Stored data
#####

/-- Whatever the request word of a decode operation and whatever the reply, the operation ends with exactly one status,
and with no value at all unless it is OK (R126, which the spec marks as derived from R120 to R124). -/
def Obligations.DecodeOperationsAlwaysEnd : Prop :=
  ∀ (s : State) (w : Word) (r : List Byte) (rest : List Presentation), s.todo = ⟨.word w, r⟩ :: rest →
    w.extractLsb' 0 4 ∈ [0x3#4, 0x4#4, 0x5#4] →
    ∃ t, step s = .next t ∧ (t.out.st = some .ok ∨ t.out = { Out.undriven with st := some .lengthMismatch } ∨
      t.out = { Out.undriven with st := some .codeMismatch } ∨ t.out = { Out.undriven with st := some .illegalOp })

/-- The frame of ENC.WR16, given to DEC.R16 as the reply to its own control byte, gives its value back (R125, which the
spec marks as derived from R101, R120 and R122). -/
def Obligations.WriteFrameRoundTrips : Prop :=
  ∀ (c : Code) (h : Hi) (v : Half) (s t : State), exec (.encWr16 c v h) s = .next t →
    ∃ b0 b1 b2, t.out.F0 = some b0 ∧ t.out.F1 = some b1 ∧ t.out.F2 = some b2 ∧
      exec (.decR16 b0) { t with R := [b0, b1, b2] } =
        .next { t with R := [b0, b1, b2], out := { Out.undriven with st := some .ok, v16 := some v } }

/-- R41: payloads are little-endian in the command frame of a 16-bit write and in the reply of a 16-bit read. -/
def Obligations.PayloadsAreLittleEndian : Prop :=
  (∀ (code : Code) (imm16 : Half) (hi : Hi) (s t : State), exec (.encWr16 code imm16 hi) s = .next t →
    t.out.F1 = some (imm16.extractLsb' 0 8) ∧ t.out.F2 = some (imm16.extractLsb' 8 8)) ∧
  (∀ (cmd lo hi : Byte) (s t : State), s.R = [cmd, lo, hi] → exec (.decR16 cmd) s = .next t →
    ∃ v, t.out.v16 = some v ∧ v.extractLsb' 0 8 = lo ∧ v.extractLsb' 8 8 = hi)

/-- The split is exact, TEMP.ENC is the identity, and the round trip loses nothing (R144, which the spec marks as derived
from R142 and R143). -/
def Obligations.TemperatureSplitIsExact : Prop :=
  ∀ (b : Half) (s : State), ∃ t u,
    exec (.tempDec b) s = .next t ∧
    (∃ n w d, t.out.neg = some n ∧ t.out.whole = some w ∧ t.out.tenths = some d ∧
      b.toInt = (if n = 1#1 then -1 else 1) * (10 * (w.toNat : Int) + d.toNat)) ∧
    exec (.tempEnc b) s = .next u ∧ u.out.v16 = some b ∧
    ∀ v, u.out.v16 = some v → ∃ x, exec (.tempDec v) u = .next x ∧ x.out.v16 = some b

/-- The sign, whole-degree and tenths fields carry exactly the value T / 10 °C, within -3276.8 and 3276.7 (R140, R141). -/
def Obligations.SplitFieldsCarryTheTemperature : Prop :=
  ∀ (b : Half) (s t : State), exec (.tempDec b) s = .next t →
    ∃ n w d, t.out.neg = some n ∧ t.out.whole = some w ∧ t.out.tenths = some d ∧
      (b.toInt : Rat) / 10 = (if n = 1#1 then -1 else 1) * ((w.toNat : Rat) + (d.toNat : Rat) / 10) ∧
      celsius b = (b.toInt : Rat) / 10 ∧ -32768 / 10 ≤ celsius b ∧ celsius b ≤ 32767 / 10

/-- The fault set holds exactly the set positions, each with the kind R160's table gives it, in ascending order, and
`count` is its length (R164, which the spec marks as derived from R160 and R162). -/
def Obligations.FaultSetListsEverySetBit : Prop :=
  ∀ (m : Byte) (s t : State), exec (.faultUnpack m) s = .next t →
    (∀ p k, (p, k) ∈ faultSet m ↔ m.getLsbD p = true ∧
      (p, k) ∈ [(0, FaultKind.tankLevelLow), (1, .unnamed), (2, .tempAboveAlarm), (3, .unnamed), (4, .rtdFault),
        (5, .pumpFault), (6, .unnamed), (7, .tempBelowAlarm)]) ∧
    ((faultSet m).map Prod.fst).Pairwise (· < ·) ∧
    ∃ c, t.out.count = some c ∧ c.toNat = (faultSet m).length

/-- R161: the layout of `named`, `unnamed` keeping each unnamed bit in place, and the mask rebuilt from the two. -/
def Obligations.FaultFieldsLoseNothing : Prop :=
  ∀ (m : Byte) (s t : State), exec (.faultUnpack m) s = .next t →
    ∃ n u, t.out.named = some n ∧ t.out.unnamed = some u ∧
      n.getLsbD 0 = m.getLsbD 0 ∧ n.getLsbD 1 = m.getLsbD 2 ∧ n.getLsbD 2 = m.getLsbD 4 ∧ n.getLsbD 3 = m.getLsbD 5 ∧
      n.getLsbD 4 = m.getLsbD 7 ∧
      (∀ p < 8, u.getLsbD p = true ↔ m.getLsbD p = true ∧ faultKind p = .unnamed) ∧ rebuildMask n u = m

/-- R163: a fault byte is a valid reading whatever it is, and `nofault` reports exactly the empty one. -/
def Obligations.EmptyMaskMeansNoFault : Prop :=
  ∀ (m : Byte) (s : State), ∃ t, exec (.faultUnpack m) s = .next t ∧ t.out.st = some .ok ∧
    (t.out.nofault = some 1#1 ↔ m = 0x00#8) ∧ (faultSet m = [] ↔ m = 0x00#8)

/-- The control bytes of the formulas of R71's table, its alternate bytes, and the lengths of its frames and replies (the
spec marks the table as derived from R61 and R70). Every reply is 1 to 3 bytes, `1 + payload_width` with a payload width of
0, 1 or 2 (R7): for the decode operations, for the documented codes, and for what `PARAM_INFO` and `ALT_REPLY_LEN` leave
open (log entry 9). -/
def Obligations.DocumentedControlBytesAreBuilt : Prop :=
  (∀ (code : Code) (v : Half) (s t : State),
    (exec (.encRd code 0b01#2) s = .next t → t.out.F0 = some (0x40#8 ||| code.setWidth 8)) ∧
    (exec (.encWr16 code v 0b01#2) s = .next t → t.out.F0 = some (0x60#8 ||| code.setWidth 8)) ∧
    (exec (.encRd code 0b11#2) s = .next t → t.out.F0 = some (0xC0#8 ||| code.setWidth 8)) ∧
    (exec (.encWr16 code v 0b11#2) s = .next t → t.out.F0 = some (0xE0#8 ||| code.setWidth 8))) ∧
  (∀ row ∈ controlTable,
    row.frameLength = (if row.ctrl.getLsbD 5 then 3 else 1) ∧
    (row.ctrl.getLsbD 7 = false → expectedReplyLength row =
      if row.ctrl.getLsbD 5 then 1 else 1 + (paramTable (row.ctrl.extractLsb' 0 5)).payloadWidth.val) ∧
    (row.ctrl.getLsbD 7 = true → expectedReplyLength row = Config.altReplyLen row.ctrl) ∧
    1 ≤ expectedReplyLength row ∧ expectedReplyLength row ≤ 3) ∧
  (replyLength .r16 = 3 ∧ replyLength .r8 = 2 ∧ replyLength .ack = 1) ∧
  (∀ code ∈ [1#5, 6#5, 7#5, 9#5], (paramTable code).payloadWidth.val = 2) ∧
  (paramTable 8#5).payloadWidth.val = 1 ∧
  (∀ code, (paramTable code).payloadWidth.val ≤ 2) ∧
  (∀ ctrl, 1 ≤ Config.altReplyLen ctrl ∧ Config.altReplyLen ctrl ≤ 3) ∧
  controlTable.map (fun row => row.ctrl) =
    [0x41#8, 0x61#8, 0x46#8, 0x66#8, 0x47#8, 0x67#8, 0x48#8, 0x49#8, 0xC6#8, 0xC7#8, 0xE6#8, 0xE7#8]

#####

### Required action
Which lines above contain "altReplyLen"? Show each of them.

### Problem solution
    (row.ctrl.getLsbD 7 = true → expectedReplyLength row = Config.altReplyLen row.ctrl) ∧
  (∀ ctrl, 1 ≤ Config.altReplyLen ctrl ∧ Config.altReplyLen ctrl ≤ 3) ∧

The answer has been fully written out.